In a preferred embodiment of the method, a coating (5) is applied to the coating step containing a thickness in the range of 1 to 5 mm.

In a preferred embodiment of the method, a coating (5) is applied in the coating step forming the flammability surface (2) of the cooling element (1) practically in its entirety.

In a preferred embodiment of the method, a coating (5) is applied in the coating step, which forms the flammability surface (2) of the cooling element (1) and extends beyond the flammability surface (2) of the cooling element (1) to other parts of the base element as sides of the base element.

A preferred embodiment of the method includes a machining step for machining, at least partially, the parts of the cooling element (1) that will be coated by the coating (5) in the coating step before the coating step.

A preferred embodiment of the method includes a machining step for machining the coating (5) to dimensional tolerances and / or smoothness after the coating step.

A preferred embodiment of the method comprises an arrangement step for arranging the cooling element in an outlet (6) for the discharge of the laundry, as is the molten metal from a pyrometallurgical oven, in an outlet (6) for the discharge of casting, such as molten metal from a fast melting furnace or from a fast converting furnace or from a melting melting furnace.

A preferred embodiment of the method comprises an arrangement step for arranging the cooling element (1) in a chamber for retaining the molten metal of the pyrometallurgical furnace, such as a lower furnace of a fast melting furnace or a lower furnace of a fast conversion or a lower furnace (7) of a suspension melting furnace.

A preferred embodiment of the method comprises an arrangement step for arranging the cooling element (1) in a gas chamber and / or for suspension in a polymetallurgical furnace, such as a reaction chimney or in a rising bell of a fast melting furnace or in a reaction stack (8) or in a rising bell (9) of a suspension melting furnace.

It will be apparent to those skilled in the art that as technology advances, the basic idea of the invention can be implemented in various ways.
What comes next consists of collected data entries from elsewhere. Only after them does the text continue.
-- ==== Sys2Proof/Tests/Slice0.lean ====
section
/-! SUPPORT. Tests on words and single steps with results from the spec's vectors (95_test_vectors.md), and for every obligation
with hypotheses a state and operands that meet them. -/

namespace Sys2Proof.Tests

open Sys2Proof Sys2Proof.Machine

/-! ### Helpers -/

/-- A growable board with a hint and no size limit. -/
def growable (hint : Nat) : Config := { sinkKind := .growable, initCapHint := hint, maxBuf := none }

/-- An external board with no size limit. -/
def external : Config := { sinkKind := .external, initCapHint := 0, maxBuf := none }

/-- Right after rst_all, with the oracle's answers placed. -/
def start (cfg : Config) (answers : List Bool) : State :=
  { State.powerOn cfg with oracle := { answers := answers, drawn := 0, breaks := 0 } }

/-- After RESERVE n on an empty growable sink, with some bits pending. -/
def ready (n : Nat) (acc : Word) (nb : Nat) : State :=
  { start (growable 0) [true, true] with
    w := { acc := acc, nb := nb, pos := 0, rsv := n, mode := .active }
    sink := { state := .opened, used := 0, cap := n, buf := Memory.unknown n } }

/-- The same with bits pending in the counter. -/
def counting (n : Nat) (acc : Word) (nb total : Nat) : State := { ready n acc nb with c := { acc := acc, nb := nb, total := total } }

/-- A state with one event on the port. -/
def offered (e : Event) (s : State) : State := { s with port := [e] }

/-- A DONE writer over a FINALIZED sink that holds one byte. -/
def finished (cfg : Config) (cap : Nat) : State :=
  { start cfg [] with
    w := { acc := 0#32, nb := 0, pos := 0, rsv := 0, mode := .done }
    sink := { state := .finalized, used := 1, cap := cap, buf := { len := 1, cells := [(0, 0xAB#8)] } } }

/-- An ACTIVE writer over a sink in a given state. -/
def underSink (st : SinkState) : State := { start (growable 0) [] with sink := { state := st, used := 0, cap := 0, buf := Memory.empty } }

/-- A fresh writer over a BROKEN sink whose contents do not even hold the bytes once acknowledged. -/
def overBroken : State :=
  { start (growable 0) [] with sink := { state := .broken, used := 5, cap := 0, buf := Memory.empty } }

/-- The state after one command, if it answers one. -/
def after (i : Instr) (s : State) : Option State :=
  match exec i s with
  | .next t => some t
  | .fault _ => none
  | .refused _ => none

/-! ### Well-formedness (rule R109) -/

theorem test_putBytes_length_checked : ¬ (Instr.putBytes 3#32 [1#8, 2#8]).WellFormed := by decide
theorem test_putBytes_well_formed : (Instr.putBytes 3#32 [1#8, 0xFF#8, 2#8]).WellFormed := by decide
theorem test_putBytes_empty_well_formed : (Instr.putBytes 0#32 []).WellFormed := by decide

/-! ### Decoding, one word per command: vectors E1 to E13, bit by bit for one command of each family -/

/-- OP 0001, Z 0000, N 00000000, A 32 zeros. -/
theorem test_decode_sreset :
    decode 0b000100000000000000000000000000000000000000000000#48 [] = .ok .sreset := by decide
theorem test_decode_srelease : decode 0x200000000000#48 [] = .ok .srelease := by decide
theorem test_decode_reserve : decode 0x300000000010#48 [] = .ok (.reserve 16#32) := by decide
/-- OP 0100, Z 0000, N 00000011, A ending in 101. -/
theorem test_decode_putBits :
    decode 0b010000000000001100000000000000000000000000000101#48 [] = .ok (.putBits 0b101#32 3#8) := by decide
theorem test_decode_flushBits : decode 0x500000000000#48 [] = .ok .flushBits := by decide
theorem test_decode_putByte : decode 0x6000000000FF#48 [] = .ok (.putByte 0xFF#8) := by decide
theorem test_decode_putBytes :
    decode 0x700000000003#48 [1#8, 0xFF#8, 2#8] = .ok (.putBytes 3#32 [1#8, 0xFF#8, 2#8]) := by decide
theorem test_decode_putPackedCode : decode 0x80000000FF08#48 [] = .ok (.putPackedCode 0xFF08#32) := by decide
theorem test_decode_flush : decode 0x900000000000#48 [] = .ok .flush := by decide
theorem test_decode_finalize : decode 0xA00000000000#48 [] = .ok .finalize := by decide
/-- OP 1011, Z 0000, N 00011000, A ending in 24 ones. -/
theorem test_decode_caddBits :
    decode 0b101100000001100000000000111111111111111111111111#48 [] = .ok (.caddBits 0xFFFFFF#32 24#8) := by decide
theorem test_decode_caddPackedCode : decode 0xC00000000503#48 [] = .ok (.caddPackedCode 0x503#32) := by decide
theorem test_decode_csize : decode 0xD00000000000#48 [] = .ok .csize := by decide

/-! ### Rejections by name: vectors E14 to E20, X2 -/

theorem test_reject_zero_word : decode 0x000000000000#48 [] = .error .reservedOpcode := by decide
theorem test_reject_opcode_E : decode 0xE00000000000#48 [] = .error .reservedOpcode := by decide
theorem test_reject_opcode_F : decode 0xFFFFFFFFFFFF#48 [] = .error .reservedOpcode := by decide
theorem test_reject_z : decode 0x910000000000#48 [] = .error .nonzeroZ := by decide
theorem test_reject_f0_operand : decode 0x900000000001#48 [] = .error .nonzeroOperand := by decide
theorem test_reject_fb_operand : decode 0x600000000100#48 [] = .error .nonzeroOperand := by decide
theorem test_reject_fa_count : decode 0x300100000000#48 [] = .error .nonzeroOperand := by decide
theorem test_reject_payload : decode 0x700000000002#48 [1#8] = .error .payloadLength := by decide

/-! ### Encoding (rule R110) -/

theorem test_encode_putBits : encode (.putBits 0b101#32 3#8) = 0x400300000005#48 := by decide
theorem test_encode_putByte : encode (.putByte 0xFF#8) = 0x6000000000FF#48 := by decide

/-! ### Single steps -/

/-- Vector S12: the first SRESET empties the sink and abandons the writer. -/
theorem test_sreset : (after .sreset (start (growable 4) [])).map (fun t => (t.sink.cap, t.w.mode)) = some (0, .failed) := by
  decide

/-- Vector S9: SRELEASE delivers the committed byte and answers its count. -/
theorem test_srelease :
    (after .srelease (finished (growable 0) 1)).map (fun t => (t.delivered, t.resp, t.sink.state)) =
      some ([{ len := 1, cells := [(0, 0xAB#8)] }], 1#64, .released) := by decide

/-- Vector X18: SRELEASE on the external backend. -/
theorem test_srelease_external : (after .srelease (finished external 0)).map (fun t => t.fault) = some 0x151#11 := by decide

/-- Vector S1: RESERVE 16 from reset grows to exactly 16 after one draw. -/
theorem test_reserve_grows :
    (after (.reserve 16#32) (start (growable 0) [true])).map (fun t => (t.sink.cap, t.w.rsv, t.resp, t.oracle.drawn)) =
      some (16, 16, 1#64, 1) := by decide

/-- Vector S5: the growth draw answers false. -/
theorem test_reserve_fails :
    (after (.reserve 4#32) (start (growable 0) [false])).map (fun t => (t.resp, t.w.mode, t.sink.state, t.fault)) =
      some (0#64, .failed, .broken, 0#11) := by decide

/-- Vector W3: the flush is before the append. -/
theorem test_putBits_flushes_first :
    (after (.putBits 0#32 1#8) (ready 16 0xBFE00000#32 11)).map (fun t => (t.w.acc, t.w.nb, t.sink.buf.cells)) =
      some (0xE0000000#32, 4, [(0, 0xBF#8)]) := by decide

/-- Vector X5: bits outside the width. -/
theorem test_putBits_width : (after (.putBits 8#32 3#8) (ready 4 0#32 0)).map (fun t => t.fault) = some 0x209#11 := by decide

/-- Vector W23: FLUSHBITS emits the complete byte and keeps three bits. -/
theorem test_flushBits :
    (after .flushBits (ready 16 0xBFE00000#32 11)).map (fun t => (t.w.acc, t.w.nb, t.sink.buf.cells)) =
      some (0xE0000000#32, 3, [(0, 0xBF#8)]) := by decide

/-- Vector B1: a raw 0xFF is not escaped. -/
theorem test_putByte_raw :
    (after (.putByte 0xFF#8) (ready 2 0#32 0)).map (fun t => (t.w.pos, t.sink.buf.cells)) = some (1, [(0, 0xFF#8)]) := by decide

/-- Vector X12: pending bits. -/
theorem test_putByte_pending : (after (.putByte 0xFF#8) (ready 4 0xAB000000#32 8)).map (fun t => t.fault) = some 0x30B#11 := by
  decide

/-- Vector B2. -/
theorem test_putBytes_raw :
    (after (.putBytes 3#32 [1#8, 0xFF#8, 2#8]) (ready 4 0#32 0)).map (fun t => (t.w.pos, t.sink.buf.cells)) =
      some (3, [(0, 1#8), (1, 0xFF#8), (2, 2#8)]) := by decide

/-- Vector X16: the third byte does not fit. -/
theorem test_putBytes_overrun :
    (after (.putBytes 3#32 [1#8, 2#8, 3#8]) (ready 2 0#32 0)).map (fun t => (t.fault, t.w.pos, t.sink.buf.cells)) =
      some (0x38D#11, 2, [(0, 1#8), (1, 2#8)]) := by decide

/-- Vector B6, second command. -/
theorem test_putPackedCode :
    (after (.putPackedCode 0xFF08#32) (ready 16 0xA0000000#32 3)).map (fun t => (t.w.acc, t.w.nb)) =
      some (0xBFE00000#32, 11) := by decide

/-- Vector B7: pattern 0x500 does not fit length 2. -/
theorem test_putPackedCode_width :
    (after (.putPackedCode 0x00050002#32) (ready 4 0#32 0)).map (fun t => t.fault) = some 0x409#11 := by decide

/-- Vector W16: 31 pending ones make four escaped bytes. -/
theorem test_flush_full :
    (after .flush (ready 16 0xFFFFFFFE#32 31)).map (fun t => (t.w.nb, t.w.pos, t.sink.buf.read 6, t.sink.buf.read 7)) =
      some (0, 8, some 0xFF#8, some 0x00#8) := by decide

/-- Vector X15: the stuffed zero does not fit. -/
theorem test_flush_overrun :
    (after .flush (ready 1 0xFF000000#32 8)).map (fun t => (t.fault, t.w.pos, t.w.nb, t.sink.buf.cells)) =
      some (0x48D#11, 1, 8, [(0, 0xFF#8)]) := by decide

/-- Vector S8: FINALIZE as the first command. -/
theorem test_finalize_empty :
    (after .finalize (start (growable 0) [true])).map (fun t => (t.resp, t.sink.state, t.w.mode)) =
      some (1#64, .finalized, .done) := by decide

/-- Vector S7: the trim fails. -/
theorem test_finalize_fails :
    (after .finalize (start (growable 0) [false])).map (fun t => (t.resp, t.sink.state, t.w.mode, t.fault)) =
      some (0#64, .broken, .done, 0#11) := by decide

/-- Vector CT7: the flushed 0xFF counts two bytes. -/
theorem test_caddBits :
    (after (.caddBits 0xFF#32 8#8) (counting 0 0xFF000000#32 8 0)).map (fun t => (t.c.acc, t.c.nb, t.c.total)) =
      some (0xFF000000#32, 8, 2) := by decide

/-- Vector X21: the count would pass 2^64 − 1. -/
theorem test_caddBits_overflow :
    (after (.caddBits 1#32 1#8) (counting 0 0xFF000000#32 8 (2 ^ 64 - 2))).map (fun t => (t.fault, t.c.nb, t.c.total)) =
      some (0x5B3#11, 8, 2 ^ 64 - 2) := by decide

/-- Vector CT15, second command. -/
theorem test_caddPackedCode :
    (after (.caddPackedCode 0xFF08#32) (counting 0 0xA0000000#32 3 0)).map (fun t => (t.c.acc, t.c.nb)) =
      some (0xBFE00000#32, 11) := by decide

/-- Vector X8. -/
theorem test_caddPackedCode_range : (after (.caddPackedCode 0xFF00#32) (ready 0 0#32 0)).map (fun t => t.fault) = some 0x627#11 := by
  decide

/-- Vector CT5: four pending bytes, each 0xFF once padded. -/
theorem test_csize_full : (after .csize (counting 0 0xFFFFFFFE#32 31 0)).map (fun t => t.resp) = some 8#64 := by decide

/-- Vector X22. -/
theorem test_csize_overflow :
    (after .csize (counting 0 0xFF000000#32 8 (2 ^ 64 - 2))).map (fun t => (t.fault, t.resp)) = some (0x6B3#11, 0#64) := by decide

/-- Vector X1: the all-zero word. -/
theorem test_step_illegal :
    step (offered (.command 0#48 []) (start (growable 0) [])) = .next { start (growable 0) [] with fault := 0x063#11 } := by
  rfl

/-- Vector RS2: STATUS of an external block at reset. -/
theorem test_status_external : statusWord (start external []) = 0x08000#32 := by decide

/-- Vector X9: STATUS with a DONE writer, a FINALIZED sink and a fault. -/
theorem test_status_fault :
    statusWord ((finished (growable 0) 1).faulted .writerNotActive .writer 0x4#4) = 0x12040#32 := by decide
The invention and its embodiments, therefore, are not limited to the previous examples, but may vary within the scope of the claims.

Claims (19)

Claims

1. A cooling element for a pyrometallurgical furnace, such as a fast melting furnace or for a fast converting furnace or a melting furnace for suspension, where the cooling element has a flammable surface to be in contact with an interior of the metallurgical furnace , wherein the cooling element comprises a base element containing copper and a coating that covers, at least partially, the base element, and where the coating forms the flammability surface of the cooling element, CHARACTERIZED because the coating is applied, at least partially, by a laser coating process, such as laser deposition, and because the coating contains a nickel (Ni) based alloy.

2. The cooling element according to claim 1, CHARACTERIZED because the coating contains the following in percentages of mass Fe: 0.1 to 15%, Ni: 50 to 65%, Cr: 1 to 30%, Mo: 5 to 30%, Cu: less than 2%, Mn: less than 3%, and Co: less than 3%.

3. The cooling element according to claim 1 or 2, CHARACTERIZED in that the thickness of the coating is in a range of 1 to 5 mm.

4. The cooling element according to any of claims 1 to 3, CHARACTERIZED in that the coating covers the flammability surface of the cooling element, practically in its entirety.

5. The cooling element according to any of claims 1 to 3, CHARACTERIZED in that the coating forms the flammable surface of the cooling element, practically in its entirety.

6. The cooling element according to any of claims 1 to 3, CHARACTERIZED in that the coating forms the flammable surface of the cooling element and in that the coating extends beyond of the flammability surface of the cooling element to other parts of the base element as sides of the base element.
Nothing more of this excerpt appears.